In the entries below, find each line with the string "channels" and copy it.

※

/-! ### Lights -/

/-- O54. ACTIVITY_EDGE of a bay: a channel of the bay with an activity pattern, its gate OPEN and not in its last
opening is in DIP with gate count 0, its envelope in RELEASE or at rest at 0; with an off time of 0 its gate
stays OPEN with count 0 and ATTACK begins again from the present level; its openings stay. That no RELEASE comes
before that ATTACK for a release code of 0 either is the model's reading (notes/assumptions/32.md). Every other
channel, and every other block, stays. ATTACK begins so: the channel is in ATTACK, its level unmoved, unless the
attack code is 0 or the level is the peak's; then the level is the peak's and DECAY begins, unless the decay
code is 0 or peak and sustain agree; then the level is the sustain's, in SUSTAIN. -/
def Obligations.ActivityEdgeDipsTheGate : Prop :=
  (∀ s (b : Bay), StepNoteEmpty s.exp → Answers (.activityEdge b) s fun t =>
      (∀ c, chanBay c = b → ∀ p, (s.chan c).pattern = some p →
        s.lgt.patterns[p].activity = true → (s.chan c).gate = .opened →
        (s.lgt.patterns[p].repeats = 0 ∨ (s.chan c).openings < s.lgt.patterns[p].repeats) →
        (t.chan c).count = 0 ∧ (t.chan c).openings = (s.chan c).openings ∧ (t.chan c).pattern = some p ∧
        (s.lgt.patterns[p].offTime ≠ 0 → (t.chan c).gate = .dip ∧
          (if s.lgt.patterns[p].release = 0 ∨ (s.chan c).level = 0 then (t.chan c).level = 0 ∧ (t.chan c).phase = .rest
          else (t.chan c).level = (s.chan c).level ∧ (t.chan c).phase = .release)) ∧
        (s.lgt.patterns[p].offTime = 0 →
            t.chan c = beginAttack s.lgt.patterns[p] { s.chan c with gate := .opened, count := 0 })) ∧
      (∀ c, (chanBay c ≠ b ∨ (s.chan c).pattern = none ∨ (s.chan c).gate ≠ .opened ∨
          ∃ p, (s.chan c).pattern = some p ∧ (s.lgt.patterns[p].activity = false ∨
            (s.lgt.patterns[p].repeats ≠ 0 ∧ s.lgt.patterns[p].repeats ≤ (s.chan c).openings))) →
        t.chan c = s.chan c) ∧
      t.lgt.patterns = s.lgt.patterns ∧ t.lgt.autoMap = s.lgt.autoMap ∧ EnclosureKept s t ∧ t.mem = s.mem) ∧
  (∀ (p : Pattern) (ch : Channel), beginAttack p ch =
      if p.attack ≠ 0 ∧ ch.level ≠ p.peak * 257 then { ch with phase := .attack }
      else if p.decay ≠ 0 ∧ p.peak * 257 ≠ p.sustain * 257 then { ch with level := p.peak * 257, phase := .decay }
      else { ch with level := p.sustain * 257, phase := .sustain })

/-- O55. ENVELOPE_STEP: the step timer restarts; a dark channel stays; a channel with on time 0 and its gate OPEN
rises by its attack increment, stopping at peak times 257, falls by its decay increment, stopping at sustain
times 257, or holds, by its phase; a channel with on time 1 or more, out of any group, its gate OPEN and its on
time not over, counts one step and does the same; its layers, pattern and group stay. Patterns, AUTO map and
every other block stay. Out of any group, at the end of an on time the gate closes and RELEASE begins, or with
off time 0 opens anew; at the end of an off time it opens anew, with one opening more, up to 255, and ATTACK
begins from the present level; at the end of a dip it opens with the same openings. In its last opening the gate
stays closed, and at level 0 the pattern ends: under AUTO it begins a fresh cycle, under ORDER or LOCATE that
layer is emptied and the next one drives in a fresh cycle, or the channel is dark. A gate change that falls due
takes the step's place, so that a new phase takes its first step at the next expiry (the model's reading,
notes/assumptions/12.md). Where the lowest-numbered member of a group cycles and its gate opens at the end of
its off time, every other cycling member not in its last opening opens anew too. A fresh cycle, as LIGHT_SET
begins it: the level lowered to the new peak, the gate OPEN, openings 1, ATTACK. -/
def Obligations.EnvelopeStepMovesTheLevel : Prop :=
  (∀ s, StepNoteEmpty s.exp → Answers .envelopeStep s fun t =>
      t.lgt.stepTimer = some 4 ∧
      (∀ c, (s.chan c).pattern = none → t.chan c = s.chan c) ∧
      (∀ c i, (s.chan c).pattern = some i → (s.chan c).gate = .opened →
        let p := s.lgt.patterns[i]
        let ch := s.chan c
        (p.onTime = 0 ∨ (ch.group = 0 ∧ ch.count + 1 < 5 * p.onTime)) →
        (t.chan c).count = (if p.onTime = 0 then ch.count else ch.count + 1) ∧ (t.chan c).gate = .opened ∧
        (t.chan c).openings = ch.openings ∧ (t.chan c).layer = ch.layer ∧ (t.chan c).pattern = some i ∧
          (t.chan c).auto = ch.auto ∧ (t.chan c).order = ch.order ∧ (t.chan c).locate = ch.locate ∧ (t.chan c).group = ch.group ∧
        match ch.phase with
        | .attack => let up := ch.level + 65536 / 2 ^ (p.attack.val - 1)
            if up < p.peak * 257 then (t.chan c).level = up ∧ (t.chan c).phase = .attack
            else if p.decay ≠ 0 ∧ p.sustain ≠ p.peak then (t.chan c).level = p.peak * 257 ∧ (t.chan c).phase = .decay
            else (t.chan c).level = p.sustain * 257 ∧ (t.chan c).phase = .sustain
        | .decay => let down := 65536 / 2 ^ (p.decay.val - 1)
            if p.sustain * 257 + down < ch.level then (t.chan c).level = ch.level - down ∧ (t.chan c).phase = .decay
            else (t.chan c).level = p.sustain * 257 ∧ (t.chan c).phase = .sustain
        | .sustain => (t.chan c).level = ch.level ∧ (t.chan c).phase = .sustain
        | .release => let down := 65536 / 2 ^ (p.release.val - 1)
            if down < ch.level then (t.chan c).level = ch.level - down ∧ (t.chan c).phase = .release
            else (t.chan c).level = 0 ∧ (t.chan c).phase = .rest
        | .rest => (t.chan c).level = ch.level ∧ (t.chan c).phase = .rest) ∧
      t.lgt.patterns = s.lgt.patterns ∧ t.lgt.autoMap = s.lgt.autoMap ∧ EnclosureKept s t ∧ t.mem = s.mem) ∧
  (∀ s, Answers .envelopeStep s fun t =>
      ∀ c i, (s.chan c).pattern = some i → (s.chan c).group = 0 →
        let p := s.lgt.patterns[i]
        let ch := s.chan c
        let last := p.repeats ≠ 0 ∧ p.repeats ≤ ch.openings
        let shut := beginRelease p { ch with gate := .closed, count := 0 }
        let opens := beginAttack p { ch with gate := .opened, count := 0, openings := min (ch.openings + 1) 255 }
        let fresh := fun (k : PatId) (x : Channel) => beginAttack s.lgt.patterns[k]
          { x with level := min x.level (s.lgt.patterns[k].peak * 257), gate := .opened, count := 0, openings := 1 }
        let dark := fun x : Channel =>
          { x with level := 0, phase := .rest, gate := .closed, count := 0, openings := 0, layer := .auto, pattern := none }
        let ended := fun x : Channel => match ch.layer with
          | .auto => fresh i x
          | .order => match x.locate, x.auto with
            | some k, _ => fresh k { x with order := none, layer := .locate, pattern := some k }
            | none, some k => fresh k { x with order := none, layer := .auto, pattern := some k }
            | none, none => dark { x with order := none }
          | .locate => match x.order, x.auto with
            | some k, _ => fresh k { x with locate := none, locateTimer := none, deadline := none, layer := .order, pattern := some k }
            | none, some k => fresh k { x with locate := none, locateTimer := none, deadline := none, layer := .auto, pattern := some k }
            | none, none => dark { x with locate := none, locateTimer := none, deadline := none }
        driving ch = (ch.layer, ch.pattern) →
        (ch.gate = .opened → p.onTime ≠ 0 → 5 * p.onTime ≤ ch.count + 1 →
          t.chan c = if last then (if shut.level = 0 then ended shut else shut)
            else if p.offTime = 0 then opens else shut) ∧
        (ch.gate = .closed → last → let x := moveLevel p ch
          t.chan c = if x.level = 0 then ended x else x) ∧
        (ch.gate = .closed → ¬ last →
          t.chan c = if ch.count + 1 < 5 * p.offTime then moveLevel p { ch with count := ch.count + 1 } else opens) ∧
        (ch.gate = .dip → t.chan c = if ch.count + 1 < 5 * p.offTime then moveLevel p { ch with count := ch.count + 1 }
          else beginAttack p { ch with gate := .opened, count := 0 })) ∧
  (∀ s c i, (s.chan c).group ≠ 0 → (∀ d, (s.chan d).group = (s.chan c).group → c ≤ d) →
      (s.chan c).pattern = some i → 1 ≤ s.lgt.patterns[i].onTime → 1 ≤ s.lgt.patterns[i].offTime →
      s.lgt.patterns[i].activity = false → (s.chan c).gate = .closed →
      (s.lgt.patterns[i].repeats = 0 ∨ (s.chan c).openings < s.lgt.patterns[i].repeats) →
      5 * s.lgt.patterns[i].offTime ≤ (s.chan c).count + 1 → Answers .envelopeStep s fun t =>
        ∀ d k, (s.chan d).group = (s.chan c).group → (s.chan d).pattern = some k → 1 ≤ s.lgt.patterns[k].onTime →
          1 ≤ s.lgt.patterns[k].offTime → s.lgt.patterns[k].activity = false →
          (s.lgt.patterns[k].repeats = 0 ∨ (s.chan d).openings < s.lgt.patterns[k].repeats) →
          t.chan d = beginAttack s.lgt.patterns[k]
            { s.chan d with gate := .opened, count := 0, openings := min ((s.chan d).openings + 1) 255 }) ∧
  (∀ s n c i, Takes s .lightSet n → (argByte s n 0).toNat < 24 → (argByte s n 1).toNat < 2 →
      c.val = 2 * (argByte s n 0).toNat + (argByte s n 1).toNat → i.val = (argByte s n 2).toNat → (s.chan c).locate = none →
      Answers .lightSet s fun t => t.chan c = beginAttack s.lgt.patterns[i] { s.chan c with
        order := some i, layer := .order, pattern := some i
        level := min (s.chan c).level (s.lgt.patterns[i].peak * 257), gate := .opened, count := 0, openings := 1 }) ∧
  (∀ (p : Pattern) (ch : Channel),
      (beginRelease p ch = if p.release = 0 ∨ ch.level = 0 then { ch with level := 0, phase := .rest }
        else { ch with phase := .release }) ∧
      (ch.phase = .release → moveLevel p ch = if ch.level ≤ 65536 / 2 ^ (p.release.val - 1) then
          { ch with level := 0, phase := .rest }
        else { ch with level := ch.level - 65536 / 2 ^ (p.release.val - 1) }) ∧
      (ch.phase = .rest → moveLevel p ch = ch))

/-- O56. LOCATE_TIMER_EXPIRY of a running timer: the bay's ATTENTION channel has no LOCATE pattern, timer or
deadline, and is driven by its ORDER pattern if it has one and else by its AUTO pattern; its other layers and
group stay. Patterns, AUTO map and every other block stay. -/
def Obligations.LocateTimerEndsTheLocateLayer : Prop :=
  ∀ s (b : Bay), let c := attentionChan b
    StepNoteEmpty s.exp → (s.chan c).locateTimer.isSome = true → Answers (.locateTimerExpiry b) s fun t =>
      (t.chan c).locate = none ∧ (t.chan c).locateTimer = none ∧ (t.chan c).deadline = none ∧
      (t.chan c).order = (s.chan c).order ∧ (t.chan c).auto = (s.chan c).auto ∧ (t.chan c).group = (s.chan c).group ∧
      ((t.chan c).layer, (t.chan c).pattern) =
        (match (s.chan c).order with
        | some p => (Layer.order, some p)
        | none => (Layer.auto, (s.chan c).auto)) ∧
      t.lgt.patterns = s.lgt.patterns ∧ t.lgt.autoMap = s.lgt.autoMap ∧ EnclosureKept s t ∧ t.mem = s.mem

/-- O57. The take of a LIGHT_SET naming a bay 0 to 23 and STATUS or ATTENTION: with a pattern 0 to 15 the channel's
ORDER pattern is that one, the order completes OK, and where no LOCATE layer is set ORDER drives the channel in
a fresh cycle; with 255 the layer is empty and the order completes OK, or ALREADY where it was empty and nothing
changes. A bay, channel or pattern out of range completes BAD_ARG and the lights stay. The other channels'
layers and every other block stay. The take of a LIGHT_SYNC naming a channel 0 to 47 and a group 0 to 4: the
channel's group is that one, nothing else of any channel changes, and the order completes OK, or ALREADY where
the group is the same, with the previous group and the new group's leader. Another channel or group completes
BAD_ARG and the lights stay. Every other block stays. -/
def Obligations.LightSetAndLightSync : Prop :=
  (∀ s n, Takes s .lightSet n →
      let p := argByte s n 2
      Answers .lightSet s fun t =>
      (∀ c, (argByte s n 0).toNat < 24 → (argByte s n 1).toNat < 2 →
        c.val = 2 * (argByte s n 0).toNat + (argByte s n 1).toNat →
        (∀ i : PatId, i.val = p.toNat →
          TakeCompleted s t n .ok [] ∧ (t.chan c).order = some i ∧ (t.chan c).locate = (s.chan c).locate ∧
          ((s.chan c).locate = none → (t.chan c).layer = .order ∧ (t.chan c).pattern = some i ∧
            (t.chan c).gate = .opened ∧ (t.chan c).count = 0 ∧ (t.chan c).openings = 1)) ∧
        (p = 255 → (s.chan c).order.isSome = true → TakeCompleted s t n .ok [] ∧ (t.chan c).order = none) ∧
        (p = 255 → (s.chan c).order = none → TakeCompleted s t n .already [] ∧ t.lgt = s.lgt) ∧
        ∀ d, d ≠ c → (t.chan d).order = (s.chan d).order ∧ (t.chan d).locate = (s.chan d).locate ∧
          (t.chan d).auto = (s.chan d).auto ∧ (t.chan d).group = (s.chan d).group) ∧
      (24 ≤ (argByte s n 0).toNat ∨ 2 ≤ (argByte s n 1).toNat ∨ (16 ≤ p.toNat ∧ p ≠ 255) →
        TakeCompleted s t n .badArg [] ∧ t.lgt = s.lgt) ∧
      t.lgt.patterns = s.lgt.patterns ∧ t.lgt.autoMap = s.lgt.autoMap ∧ EnclosureKept s t) ∧
  (∀ s n, Takes s .lightSync n → Answers .lightSync s fun t =>
      (∀ (c : Chan) (g : Fin 5), c.val = (argByte s n 0).toNat → g.val = (argByte s n 1).toNat →
        t.lgt = { s.lgt with chans := s.lgt.chans.set c { s.chan c with group := g } } ∧
        TakeCompleted s t n (if (s.chan c).group = g then .already else .ok)
          [byte (s.chan c).group.val, optByte ((leader t.lgt g).map fun x => byte x.val)]) ∧
      (48 ≤ (argByte s n 0).toNat ∨ 5 ≤ (argByte s n 1).toNat → TakeCompleted s t n .badArg [] ∧ t.lgt = s.lgt) ∧
      EnclosureKept s t)

/-- O58. The take of a LOCATE naming a bay 0 to 23 or 255: with a pattern 0 to 15 the named bays' ATTENTION channels
show it on their LOCATE layer with the timer and deadline of the timeout, at most 255 s, none for 0, and the
order completes OK with the timeout used and the number of channels; with 255 their LOCATE layer is empty and
the order completes OK with the number of channels that had one, or ALREADY. A bay or pattern out of range
completes BAD_ARG and the lights stay. The other channels' LOCATE layers, the ORDER layers and every other block
stay. That a LOCATE that clears, OK or ALREADY, writes the timeout of its order in the detail, and BAD_ARG
nothing, is the model's reading (notes/assumptions/17.md). -/
def Obligations.LocateSetsOrClearsTheLocateLayer : Prop :=
  ∀ s n, Takes s .locate n →
    let named := argByte s n 0
    let p := argByte s n 1
    let timeout := min (arg16 s n 2) 255
    let chosen := fun b : Bay => named = 255 ∨ b.val = named.toNat
    let found := (List.finRange 24).countP fun b =>
      decide (named = 255 ∨ b.val = named.toNat) && (s.chan (attentionChan b)).locate.isSome
    Answers .locate s fun t =>
    ((named.toNat < 24 ∨ named = 255) → ∀ i : PatId, i.val = p.toNat →
      TakeCompleted s t n .ok (le16 timeout ++ [if named = 255 then 24 else 1]) ∧
      ∀ b, chosen b → let ch := t.chan (attentionChan b)
        ch.locate = some i ∧ ch.layer = .locate ∧ ch.pattern = some i ∧
        ch.locateTimer = (if timeout = 0 then none else some (1000 * timeout)) ∧
        ch.deadline = (if timeout = 0 then none else some (s.clock.uptime + BitVec.ofNat 32 timeout))) ∧
    ((named.toNat < 24 ∨ named = 255) → p = 255 →
      TakeCompleted s t n (if found = 0 then .already else .ok) (le16 timeout ++ [byte found]) ∧
      ∀ b, chosen b → (t.chan (attentionChan b)).locate = none) ∧
    ((24 ≤ named.toNat ∧ named ≠ 255) ∨ (16 ≤ p.toNat ∧ p ≠ 255) → TakeCompleted s t n .badArg [] ∧ t.lgt = s.lgt) ∧
    (∀ c, (t.chan c).order = (s.chan c).order ∧
      ((∀ b, chosen b → c ≠ attentionChan b) → (t.chan c).locate = (s.chan c).locate)) ∧
    t.lgt.patterns = s.lgt.patterns ∧ t.lgt.autoMap = s.lgt.autoMap ∧ EnclosureKept s t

※

— Finished task —
changes. A bay, channel or pattern out of range completes BAD_ARG and the lights stay. The other channels'
/-- O58. The take of a LOCATE naming a bay 0 to 23 or 255: with a pattern 0 to 15 the named bays' ATTENTION channels
order completes OK with the timeout used and the number of channels; with 255 their LOCATE layer is empty and
the order completes OK with the number of channels that had one, or ALREADY. A bay or pattern out of range
completes BAD_ARG and the lights stay. The other channels' LOCATE layers, the ORDER layers and every other block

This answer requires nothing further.